Report only how many lines in the material contain "HostData".

--------------------------------------------------

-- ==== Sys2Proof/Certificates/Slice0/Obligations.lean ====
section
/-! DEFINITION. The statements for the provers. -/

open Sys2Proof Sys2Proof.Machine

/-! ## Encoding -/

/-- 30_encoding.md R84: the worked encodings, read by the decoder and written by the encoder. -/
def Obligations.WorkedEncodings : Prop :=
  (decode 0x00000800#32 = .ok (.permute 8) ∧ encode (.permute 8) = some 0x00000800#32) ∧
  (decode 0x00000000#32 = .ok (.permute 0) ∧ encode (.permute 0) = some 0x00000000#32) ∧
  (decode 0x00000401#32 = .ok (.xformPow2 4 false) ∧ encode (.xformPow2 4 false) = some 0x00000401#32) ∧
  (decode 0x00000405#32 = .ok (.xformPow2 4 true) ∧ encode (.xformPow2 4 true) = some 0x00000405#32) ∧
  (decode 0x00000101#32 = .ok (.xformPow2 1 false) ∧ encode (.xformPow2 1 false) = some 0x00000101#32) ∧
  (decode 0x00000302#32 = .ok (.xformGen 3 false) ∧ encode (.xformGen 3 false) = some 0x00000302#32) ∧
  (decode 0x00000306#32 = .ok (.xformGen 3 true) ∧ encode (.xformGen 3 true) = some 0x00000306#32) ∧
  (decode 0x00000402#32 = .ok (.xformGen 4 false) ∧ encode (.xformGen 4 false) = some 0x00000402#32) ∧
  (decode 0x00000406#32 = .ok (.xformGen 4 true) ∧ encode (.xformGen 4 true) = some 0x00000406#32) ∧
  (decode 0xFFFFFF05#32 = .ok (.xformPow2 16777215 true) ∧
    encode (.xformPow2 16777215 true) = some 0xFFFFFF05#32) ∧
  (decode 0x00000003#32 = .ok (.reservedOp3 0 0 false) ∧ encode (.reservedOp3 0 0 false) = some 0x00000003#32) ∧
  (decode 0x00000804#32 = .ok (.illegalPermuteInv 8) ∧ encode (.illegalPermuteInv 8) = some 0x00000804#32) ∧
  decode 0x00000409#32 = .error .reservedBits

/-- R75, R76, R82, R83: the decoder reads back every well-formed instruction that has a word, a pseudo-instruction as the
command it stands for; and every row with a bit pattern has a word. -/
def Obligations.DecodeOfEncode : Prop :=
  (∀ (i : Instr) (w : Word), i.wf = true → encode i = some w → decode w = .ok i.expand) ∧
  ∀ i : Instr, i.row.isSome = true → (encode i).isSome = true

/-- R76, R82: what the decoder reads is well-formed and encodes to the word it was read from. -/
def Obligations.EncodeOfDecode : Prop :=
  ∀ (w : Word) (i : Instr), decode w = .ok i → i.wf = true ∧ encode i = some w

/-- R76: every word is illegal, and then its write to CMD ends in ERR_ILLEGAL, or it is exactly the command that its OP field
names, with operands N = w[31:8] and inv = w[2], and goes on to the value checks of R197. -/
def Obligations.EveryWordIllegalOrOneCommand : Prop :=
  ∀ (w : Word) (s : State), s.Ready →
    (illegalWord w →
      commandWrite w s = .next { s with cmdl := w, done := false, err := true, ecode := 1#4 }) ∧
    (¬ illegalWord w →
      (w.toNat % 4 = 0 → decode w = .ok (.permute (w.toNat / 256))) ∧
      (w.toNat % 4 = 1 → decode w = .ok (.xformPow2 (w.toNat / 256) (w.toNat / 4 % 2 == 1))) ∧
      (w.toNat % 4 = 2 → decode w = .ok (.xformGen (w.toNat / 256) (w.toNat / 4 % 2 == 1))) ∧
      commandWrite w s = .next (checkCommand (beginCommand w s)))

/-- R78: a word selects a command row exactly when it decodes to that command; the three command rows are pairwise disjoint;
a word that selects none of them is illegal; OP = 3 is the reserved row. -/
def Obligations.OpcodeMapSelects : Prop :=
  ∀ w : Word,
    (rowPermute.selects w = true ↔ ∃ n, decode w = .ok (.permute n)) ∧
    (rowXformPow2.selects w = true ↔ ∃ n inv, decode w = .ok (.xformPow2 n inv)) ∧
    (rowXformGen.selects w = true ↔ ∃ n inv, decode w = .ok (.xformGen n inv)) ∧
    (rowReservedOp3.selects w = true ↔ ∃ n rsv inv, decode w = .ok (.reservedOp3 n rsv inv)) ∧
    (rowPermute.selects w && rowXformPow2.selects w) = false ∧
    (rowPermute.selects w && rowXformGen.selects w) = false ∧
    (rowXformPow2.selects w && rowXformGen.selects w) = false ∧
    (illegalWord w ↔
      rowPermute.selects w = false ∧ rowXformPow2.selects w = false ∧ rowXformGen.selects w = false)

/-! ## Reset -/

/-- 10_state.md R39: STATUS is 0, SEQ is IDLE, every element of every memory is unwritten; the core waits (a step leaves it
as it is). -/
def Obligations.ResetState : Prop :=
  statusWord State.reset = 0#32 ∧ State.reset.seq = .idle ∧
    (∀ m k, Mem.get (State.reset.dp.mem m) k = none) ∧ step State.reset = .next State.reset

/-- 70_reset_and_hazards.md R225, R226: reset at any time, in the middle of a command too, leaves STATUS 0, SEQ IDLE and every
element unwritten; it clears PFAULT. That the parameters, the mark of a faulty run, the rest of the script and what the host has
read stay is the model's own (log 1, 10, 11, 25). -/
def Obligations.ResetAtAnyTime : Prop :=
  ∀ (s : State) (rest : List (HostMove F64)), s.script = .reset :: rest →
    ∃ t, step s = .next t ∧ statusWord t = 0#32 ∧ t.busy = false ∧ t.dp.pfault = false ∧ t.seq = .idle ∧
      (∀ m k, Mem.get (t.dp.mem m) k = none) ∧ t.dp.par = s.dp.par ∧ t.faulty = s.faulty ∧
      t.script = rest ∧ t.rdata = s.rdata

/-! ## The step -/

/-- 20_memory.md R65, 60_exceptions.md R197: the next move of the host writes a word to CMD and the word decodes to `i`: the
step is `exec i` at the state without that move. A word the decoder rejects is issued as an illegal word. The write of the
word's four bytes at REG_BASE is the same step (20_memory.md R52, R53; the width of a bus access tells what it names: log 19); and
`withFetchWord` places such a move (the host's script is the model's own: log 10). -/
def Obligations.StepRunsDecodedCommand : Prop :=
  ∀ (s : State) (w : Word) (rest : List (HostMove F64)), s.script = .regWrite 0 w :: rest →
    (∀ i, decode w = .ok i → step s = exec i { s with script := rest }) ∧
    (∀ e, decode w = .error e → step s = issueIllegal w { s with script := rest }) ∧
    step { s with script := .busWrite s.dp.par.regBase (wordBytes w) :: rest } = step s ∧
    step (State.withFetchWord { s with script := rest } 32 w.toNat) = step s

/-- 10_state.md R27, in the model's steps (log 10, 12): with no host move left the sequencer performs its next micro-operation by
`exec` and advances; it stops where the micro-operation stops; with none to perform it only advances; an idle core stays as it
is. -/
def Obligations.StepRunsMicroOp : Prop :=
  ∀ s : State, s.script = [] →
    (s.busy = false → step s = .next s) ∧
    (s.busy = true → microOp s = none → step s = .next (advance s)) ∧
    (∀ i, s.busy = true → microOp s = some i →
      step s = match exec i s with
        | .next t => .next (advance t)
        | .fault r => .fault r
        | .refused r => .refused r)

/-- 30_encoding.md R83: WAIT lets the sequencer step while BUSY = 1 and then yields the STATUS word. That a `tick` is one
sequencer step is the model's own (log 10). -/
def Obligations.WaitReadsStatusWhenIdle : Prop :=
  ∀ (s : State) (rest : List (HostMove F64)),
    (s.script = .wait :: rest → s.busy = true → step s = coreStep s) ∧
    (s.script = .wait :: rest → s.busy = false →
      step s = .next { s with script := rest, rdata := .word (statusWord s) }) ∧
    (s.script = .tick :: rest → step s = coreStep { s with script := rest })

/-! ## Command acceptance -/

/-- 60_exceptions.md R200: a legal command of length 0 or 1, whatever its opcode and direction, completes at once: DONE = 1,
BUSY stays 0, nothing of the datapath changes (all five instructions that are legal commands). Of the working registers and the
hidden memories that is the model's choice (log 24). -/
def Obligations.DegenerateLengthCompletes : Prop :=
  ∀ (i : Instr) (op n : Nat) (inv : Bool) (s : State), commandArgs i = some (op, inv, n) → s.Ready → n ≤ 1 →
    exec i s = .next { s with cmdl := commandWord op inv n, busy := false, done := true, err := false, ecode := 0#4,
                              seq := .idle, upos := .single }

--------------------------------------------------

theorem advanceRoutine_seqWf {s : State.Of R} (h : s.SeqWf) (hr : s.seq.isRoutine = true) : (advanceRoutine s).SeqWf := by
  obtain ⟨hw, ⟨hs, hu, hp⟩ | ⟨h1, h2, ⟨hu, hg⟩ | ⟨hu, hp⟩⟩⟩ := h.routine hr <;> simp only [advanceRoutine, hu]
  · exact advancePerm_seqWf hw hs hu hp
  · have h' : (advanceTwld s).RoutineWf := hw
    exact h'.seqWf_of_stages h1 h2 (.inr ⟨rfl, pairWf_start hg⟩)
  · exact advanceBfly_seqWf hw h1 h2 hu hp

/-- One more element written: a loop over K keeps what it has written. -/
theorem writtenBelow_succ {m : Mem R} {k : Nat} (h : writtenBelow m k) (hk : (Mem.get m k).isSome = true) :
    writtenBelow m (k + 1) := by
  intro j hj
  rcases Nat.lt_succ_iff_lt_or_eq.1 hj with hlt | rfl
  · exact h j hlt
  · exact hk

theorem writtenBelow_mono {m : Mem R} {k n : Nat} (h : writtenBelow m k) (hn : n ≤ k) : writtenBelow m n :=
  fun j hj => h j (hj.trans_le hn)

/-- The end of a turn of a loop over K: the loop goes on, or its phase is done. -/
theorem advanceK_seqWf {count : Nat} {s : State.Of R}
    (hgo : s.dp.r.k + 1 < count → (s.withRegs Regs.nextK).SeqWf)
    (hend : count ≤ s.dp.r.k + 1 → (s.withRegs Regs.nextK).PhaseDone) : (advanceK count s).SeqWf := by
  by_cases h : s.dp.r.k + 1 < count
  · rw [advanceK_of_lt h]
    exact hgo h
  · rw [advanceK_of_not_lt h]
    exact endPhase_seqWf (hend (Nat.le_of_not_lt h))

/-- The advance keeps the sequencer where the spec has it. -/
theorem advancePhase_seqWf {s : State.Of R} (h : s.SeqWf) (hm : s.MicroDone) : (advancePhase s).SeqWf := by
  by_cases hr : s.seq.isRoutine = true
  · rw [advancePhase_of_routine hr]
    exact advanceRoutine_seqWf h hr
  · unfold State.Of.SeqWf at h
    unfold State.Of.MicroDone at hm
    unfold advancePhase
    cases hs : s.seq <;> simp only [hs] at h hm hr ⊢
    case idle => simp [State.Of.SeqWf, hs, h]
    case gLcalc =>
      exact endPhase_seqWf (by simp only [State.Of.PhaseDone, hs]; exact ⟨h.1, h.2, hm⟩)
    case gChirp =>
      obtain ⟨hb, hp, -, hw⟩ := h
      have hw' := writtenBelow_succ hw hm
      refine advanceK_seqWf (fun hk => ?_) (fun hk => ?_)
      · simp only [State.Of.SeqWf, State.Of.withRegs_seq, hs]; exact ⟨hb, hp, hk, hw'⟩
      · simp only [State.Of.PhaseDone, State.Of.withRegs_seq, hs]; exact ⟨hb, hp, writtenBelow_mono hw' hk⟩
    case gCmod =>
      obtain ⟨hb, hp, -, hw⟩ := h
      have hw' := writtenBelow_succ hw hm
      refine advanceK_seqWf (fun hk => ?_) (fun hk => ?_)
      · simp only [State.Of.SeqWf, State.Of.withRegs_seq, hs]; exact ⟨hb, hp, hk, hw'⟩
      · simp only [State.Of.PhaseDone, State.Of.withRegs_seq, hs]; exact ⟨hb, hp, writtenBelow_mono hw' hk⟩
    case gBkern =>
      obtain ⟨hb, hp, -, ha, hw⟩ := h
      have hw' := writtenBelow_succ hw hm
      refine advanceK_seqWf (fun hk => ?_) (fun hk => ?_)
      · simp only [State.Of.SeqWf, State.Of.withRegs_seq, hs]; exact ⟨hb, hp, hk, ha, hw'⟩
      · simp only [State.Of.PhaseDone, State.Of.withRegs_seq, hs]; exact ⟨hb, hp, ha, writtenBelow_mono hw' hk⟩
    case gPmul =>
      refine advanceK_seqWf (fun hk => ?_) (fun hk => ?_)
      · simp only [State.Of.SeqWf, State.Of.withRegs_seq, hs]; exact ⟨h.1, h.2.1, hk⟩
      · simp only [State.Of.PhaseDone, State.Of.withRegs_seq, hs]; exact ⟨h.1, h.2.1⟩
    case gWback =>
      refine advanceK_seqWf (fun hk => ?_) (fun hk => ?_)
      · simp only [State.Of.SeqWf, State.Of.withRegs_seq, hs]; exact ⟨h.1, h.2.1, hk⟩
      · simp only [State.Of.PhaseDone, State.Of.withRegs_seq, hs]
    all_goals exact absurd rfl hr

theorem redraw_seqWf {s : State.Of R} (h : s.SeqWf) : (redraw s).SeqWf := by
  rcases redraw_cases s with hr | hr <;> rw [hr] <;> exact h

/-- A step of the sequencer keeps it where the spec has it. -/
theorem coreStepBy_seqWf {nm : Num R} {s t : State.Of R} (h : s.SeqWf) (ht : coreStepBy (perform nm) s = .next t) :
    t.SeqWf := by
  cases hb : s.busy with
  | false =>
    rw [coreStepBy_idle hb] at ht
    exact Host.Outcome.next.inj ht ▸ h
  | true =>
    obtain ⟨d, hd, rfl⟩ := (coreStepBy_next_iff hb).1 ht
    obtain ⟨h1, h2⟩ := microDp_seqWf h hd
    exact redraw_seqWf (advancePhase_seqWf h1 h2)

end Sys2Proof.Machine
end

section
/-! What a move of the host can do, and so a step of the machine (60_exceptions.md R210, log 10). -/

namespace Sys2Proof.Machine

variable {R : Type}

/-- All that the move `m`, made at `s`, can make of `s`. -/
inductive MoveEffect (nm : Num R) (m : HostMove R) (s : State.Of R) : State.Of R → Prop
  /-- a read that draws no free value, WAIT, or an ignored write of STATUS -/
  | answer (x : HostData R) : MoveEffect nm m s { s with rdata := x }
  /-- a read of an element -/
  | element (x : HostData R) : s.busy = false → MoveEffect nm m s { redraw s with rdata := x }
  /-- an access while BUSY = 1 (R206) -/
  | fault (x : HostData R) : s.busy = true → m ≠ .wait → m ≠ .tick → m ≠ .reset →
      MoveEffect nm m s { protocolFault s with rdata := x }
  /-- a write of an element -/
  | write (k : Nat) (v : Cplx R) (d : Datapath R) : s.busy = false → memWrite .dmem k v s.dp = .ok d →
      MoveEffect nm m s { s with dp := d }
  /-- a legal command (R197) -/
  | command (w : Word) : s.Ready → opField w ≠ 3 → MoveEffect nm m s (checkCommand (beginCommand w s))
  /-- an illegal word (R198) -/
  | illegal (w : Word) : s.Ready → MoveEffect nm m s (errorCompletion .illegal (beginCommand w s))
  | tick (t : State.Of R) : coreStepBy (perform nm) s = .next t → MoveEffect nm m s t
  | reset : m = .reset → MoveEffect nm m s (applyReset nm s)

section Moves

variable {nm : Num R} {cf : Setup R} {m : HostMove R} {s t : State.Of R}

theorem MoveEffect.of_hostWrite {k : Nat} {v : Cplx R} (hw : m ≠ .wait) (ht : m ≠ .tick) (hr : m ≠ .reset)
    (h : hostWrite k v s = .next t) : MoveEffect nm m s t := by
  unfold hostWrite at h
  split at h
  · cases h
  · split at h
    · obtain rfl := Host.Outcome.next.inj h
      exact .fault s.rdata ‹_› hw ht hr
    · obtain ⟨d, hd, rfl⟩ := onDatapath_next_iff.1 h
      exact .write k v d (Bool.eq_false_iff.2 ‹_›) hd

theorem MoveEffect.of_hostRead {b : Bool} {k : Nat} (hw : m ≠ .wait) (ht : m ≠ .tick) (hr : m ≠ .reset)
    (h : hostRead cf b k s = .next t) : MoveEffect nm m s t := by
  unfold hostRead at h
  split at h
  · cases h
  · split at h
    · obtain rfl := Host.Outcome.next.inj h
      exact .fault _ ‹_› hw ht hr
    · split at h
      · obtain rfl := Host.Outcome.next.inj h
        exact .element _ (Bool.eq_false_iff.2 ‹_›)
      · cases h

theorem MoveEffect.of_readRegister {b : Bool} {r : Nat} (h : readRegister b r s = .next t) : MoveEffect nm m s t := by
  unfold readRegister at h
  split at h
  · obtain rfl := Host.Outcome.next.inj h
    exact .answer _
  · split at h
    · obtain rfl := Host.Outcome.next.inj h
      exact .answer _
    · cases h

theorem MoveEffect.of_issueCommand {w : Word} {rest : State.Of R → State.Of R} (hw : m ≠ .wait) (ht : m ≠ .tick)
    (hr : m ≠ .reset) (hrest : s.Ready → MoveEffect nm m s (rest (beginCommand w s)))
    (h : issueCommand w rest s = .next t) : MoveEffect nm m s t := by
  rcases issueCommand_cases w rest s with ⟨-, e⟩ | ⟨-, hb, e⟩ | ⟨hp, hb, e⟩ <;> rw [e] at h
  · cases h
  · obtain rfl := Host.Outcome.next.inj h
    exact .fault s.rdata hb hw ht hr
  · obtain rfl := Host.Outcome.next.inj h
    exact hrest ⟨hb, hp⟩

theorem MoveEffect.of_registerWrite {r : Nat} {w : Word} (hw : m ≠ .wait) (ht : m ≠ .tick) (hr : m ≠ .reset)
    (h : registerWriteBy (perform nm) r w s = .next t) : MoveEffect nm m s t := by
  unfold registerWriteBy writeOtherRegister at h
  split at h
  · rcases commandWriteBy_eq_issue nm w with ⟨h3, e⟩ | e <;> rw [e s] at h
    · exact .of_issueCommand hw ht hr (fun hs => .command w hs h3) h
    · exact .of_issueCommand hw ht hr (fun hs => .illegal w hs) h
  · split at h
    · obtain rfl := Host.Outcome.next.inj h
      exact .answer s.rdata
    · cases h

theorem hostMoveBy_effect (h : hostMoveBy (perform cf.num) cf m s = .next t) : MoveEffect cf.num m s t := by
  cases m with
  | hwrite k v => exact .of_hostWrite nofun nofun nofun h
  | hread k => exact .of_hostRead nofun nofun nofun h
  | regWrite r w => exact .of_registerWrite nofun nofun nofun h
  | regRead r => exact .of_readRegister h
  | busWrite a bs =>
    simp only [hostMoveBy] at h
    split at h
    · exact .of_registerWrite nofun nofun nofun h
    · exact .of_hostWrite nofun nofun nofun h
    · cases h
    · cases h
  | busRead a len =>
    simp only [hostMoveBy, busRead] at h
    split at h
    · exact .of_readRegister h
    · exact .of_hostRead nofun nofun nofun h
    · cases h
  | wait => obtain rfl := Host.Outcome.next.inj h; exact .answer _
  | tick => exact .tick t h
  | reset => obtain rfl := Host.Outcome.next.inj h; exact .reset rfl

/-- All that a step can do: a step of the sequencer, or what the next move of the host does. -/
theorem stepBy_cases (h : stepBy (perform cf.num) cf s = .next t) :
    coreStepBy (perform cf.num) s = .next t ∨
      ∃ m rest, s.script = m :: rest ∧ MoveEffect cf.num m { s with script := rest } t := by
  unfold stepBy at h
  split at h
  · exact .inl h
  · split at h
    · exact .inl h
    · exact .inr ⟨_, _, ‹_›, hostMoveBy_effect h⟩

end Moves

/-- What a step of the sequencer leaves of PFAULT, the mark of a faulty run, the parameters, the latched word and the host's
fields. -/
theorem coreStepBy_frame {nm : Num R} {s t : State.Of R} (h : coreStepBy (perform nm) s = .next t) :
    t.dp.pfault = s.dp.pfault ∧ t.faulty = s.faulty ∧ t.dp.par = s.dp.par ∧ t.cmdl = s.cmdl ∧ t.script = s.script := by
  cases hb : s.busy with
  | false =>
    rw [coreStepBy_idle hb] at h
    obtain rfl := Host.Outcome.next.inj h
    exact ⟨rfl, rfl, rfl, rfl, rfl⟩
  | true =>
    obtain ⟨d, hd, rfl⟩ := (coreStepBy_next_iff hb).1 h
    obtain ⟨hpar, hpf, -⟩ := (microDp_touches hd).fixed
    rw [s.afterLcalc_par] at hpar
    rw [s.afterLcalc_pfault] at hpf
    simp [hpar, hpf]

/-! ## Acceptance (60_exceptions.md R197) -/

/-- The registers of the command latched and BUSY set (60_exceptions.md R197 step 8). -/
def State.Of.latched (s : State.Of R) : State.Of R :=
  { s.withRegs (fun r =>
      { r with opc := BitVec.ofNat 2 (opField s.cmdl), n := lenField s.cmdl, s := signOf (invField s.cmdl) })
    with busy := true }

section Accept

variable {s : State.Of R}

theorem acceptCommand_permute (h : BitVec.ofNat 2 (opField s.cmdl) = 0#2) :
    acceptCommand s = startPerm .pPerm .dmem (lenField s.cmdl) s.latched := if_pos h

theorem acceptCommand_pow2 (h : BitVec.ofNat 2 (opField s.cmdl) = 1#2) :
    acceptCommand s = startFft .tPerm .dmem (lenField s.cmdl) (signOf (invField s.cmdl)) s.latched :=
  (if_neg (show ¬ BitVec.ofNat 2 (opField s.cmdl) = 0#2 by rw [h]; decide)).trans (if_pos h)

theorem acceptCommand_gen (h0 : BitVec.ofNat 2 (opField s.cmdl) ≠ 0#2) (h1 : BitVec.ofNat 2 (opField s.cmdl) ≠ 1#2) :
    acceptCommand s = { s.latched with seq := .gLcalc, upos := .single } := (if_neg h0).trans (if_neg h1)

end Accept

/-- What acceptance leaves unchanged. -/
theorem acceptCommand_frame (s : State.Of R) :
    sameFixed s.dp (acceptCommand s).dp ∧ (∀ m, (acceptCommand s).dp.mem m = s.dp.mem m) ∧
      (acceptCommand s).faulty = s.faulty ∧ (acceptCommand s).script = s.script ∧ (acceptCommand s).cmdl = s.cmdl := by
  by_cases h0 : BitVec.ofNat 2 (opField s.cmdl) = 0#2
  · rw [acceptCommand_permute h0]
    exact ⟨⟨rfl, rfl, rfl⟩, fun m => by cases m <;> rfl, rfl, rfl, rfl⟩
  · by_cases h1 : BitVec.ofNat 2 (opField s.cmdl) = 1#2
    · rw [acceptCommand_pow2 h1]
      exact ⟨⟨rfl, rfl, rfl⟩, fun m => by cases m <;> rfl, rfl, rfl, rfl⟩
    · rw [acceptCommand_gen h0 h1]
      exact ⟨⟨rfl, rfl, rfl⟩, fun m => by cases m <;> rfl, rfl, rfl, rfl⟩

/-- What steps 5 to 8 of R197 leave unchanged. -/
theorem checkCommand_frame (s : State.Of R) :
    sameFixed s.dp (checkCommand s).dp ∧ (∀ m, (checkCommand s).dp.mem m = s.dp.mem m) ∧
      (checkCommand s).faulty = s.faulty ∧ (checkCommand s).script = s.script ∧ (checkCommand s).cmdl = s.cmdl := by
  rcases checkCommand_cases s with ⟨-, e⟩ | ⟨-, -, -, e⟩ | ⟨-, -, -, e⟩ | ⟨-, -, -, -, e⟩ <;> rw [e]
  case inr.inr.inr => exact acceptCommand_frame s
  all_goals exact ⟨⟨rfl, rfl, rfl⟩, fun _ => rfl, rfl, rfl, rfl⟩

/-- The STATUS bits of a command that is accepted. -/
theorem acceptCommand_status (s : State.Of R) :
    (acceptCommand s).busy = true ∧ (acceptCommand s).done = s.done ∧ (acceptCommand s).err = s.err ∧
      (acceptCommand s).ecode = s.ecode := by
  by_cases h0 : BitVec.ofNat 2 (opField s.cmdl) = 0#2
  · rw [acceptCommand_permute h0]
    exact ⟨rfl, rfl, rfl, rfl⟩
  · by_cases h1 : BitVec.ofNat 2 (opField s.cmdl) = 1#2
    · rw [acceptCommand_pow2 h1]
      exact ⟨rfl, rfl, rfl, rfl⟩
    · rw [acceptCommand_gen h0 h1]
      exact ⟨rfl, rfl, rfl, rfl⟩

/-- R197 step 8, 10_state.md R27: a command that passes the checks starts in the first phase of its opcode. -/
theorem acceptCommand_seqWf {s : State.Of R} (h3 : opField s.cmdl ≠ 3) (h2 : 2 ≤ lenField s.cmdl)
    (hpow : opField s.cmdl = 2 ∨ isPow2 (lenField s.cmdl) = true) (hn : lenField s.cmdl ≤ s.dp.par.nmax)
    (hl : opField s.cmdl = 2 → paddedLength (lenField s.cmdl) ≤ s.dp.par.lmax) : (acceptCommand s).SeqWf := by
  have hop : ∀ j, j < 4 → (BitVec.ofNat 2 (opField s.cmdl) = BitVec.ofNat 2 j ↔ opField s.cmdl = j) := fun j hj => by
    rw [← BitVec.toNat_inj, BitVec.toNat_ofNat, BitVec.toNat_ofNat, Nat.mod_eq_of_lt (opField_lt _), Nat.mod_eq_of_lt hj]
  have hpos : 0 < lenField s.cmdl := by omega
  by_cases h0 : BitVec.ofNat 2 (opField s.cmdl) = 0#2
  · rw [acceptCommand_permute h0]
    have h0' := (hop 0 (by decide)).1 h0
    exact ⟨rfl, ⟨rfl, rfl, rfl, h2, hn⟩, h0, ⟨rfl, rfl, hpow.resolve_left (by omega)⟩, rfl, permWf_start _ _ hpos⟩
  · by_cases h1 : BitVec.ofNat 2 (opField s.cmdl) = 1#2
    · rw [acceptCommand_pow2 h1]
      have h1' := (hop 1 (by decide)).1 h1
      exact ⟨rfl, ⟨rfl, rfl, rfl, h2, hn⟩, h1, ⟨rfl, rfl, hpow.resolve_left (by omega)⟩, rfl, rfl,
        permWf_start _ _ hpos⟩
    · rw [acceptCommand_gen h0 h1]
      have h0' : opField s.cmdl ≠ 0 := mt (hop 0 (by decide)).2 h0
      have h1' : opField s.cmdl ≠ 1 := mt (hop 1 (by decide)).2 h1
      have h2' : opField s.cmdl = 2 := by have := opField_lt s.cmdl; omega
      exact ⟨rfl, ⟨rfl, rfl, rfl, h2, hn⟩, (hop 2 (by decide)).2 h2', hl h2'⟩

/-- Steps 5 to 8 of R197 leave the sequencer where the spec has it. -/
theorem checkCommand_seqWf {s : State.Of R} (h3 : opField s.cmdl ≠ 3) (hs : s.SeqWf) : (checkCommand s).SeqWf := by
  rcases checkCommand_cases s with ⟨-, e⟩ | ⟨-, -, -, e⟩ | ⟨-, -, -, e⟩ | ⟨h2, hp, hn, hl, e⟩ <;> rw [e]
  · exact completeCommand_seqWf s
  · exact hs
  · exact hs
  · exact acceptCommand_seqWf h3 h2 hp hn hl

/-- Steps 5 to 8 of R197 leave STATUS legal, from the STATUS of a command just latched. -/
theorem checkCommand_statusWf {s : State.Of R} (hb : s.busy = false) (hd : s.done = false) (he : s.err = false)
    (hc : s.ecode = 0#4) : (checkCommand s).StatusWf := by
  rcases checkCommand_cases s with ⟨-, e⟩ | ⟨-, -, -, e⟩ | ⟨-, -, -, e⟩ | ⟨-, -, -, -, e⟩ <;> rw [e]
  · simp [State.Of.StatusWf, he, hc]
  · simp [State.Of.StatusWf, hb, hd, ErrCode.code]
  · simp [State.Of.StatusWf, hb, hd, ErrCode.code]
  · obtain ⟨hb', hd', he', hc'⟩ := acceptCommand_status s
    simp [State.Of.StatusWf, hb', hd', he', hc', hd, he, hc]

--------------------------------------------------

▶ **WRITTEN ANSWER**: 3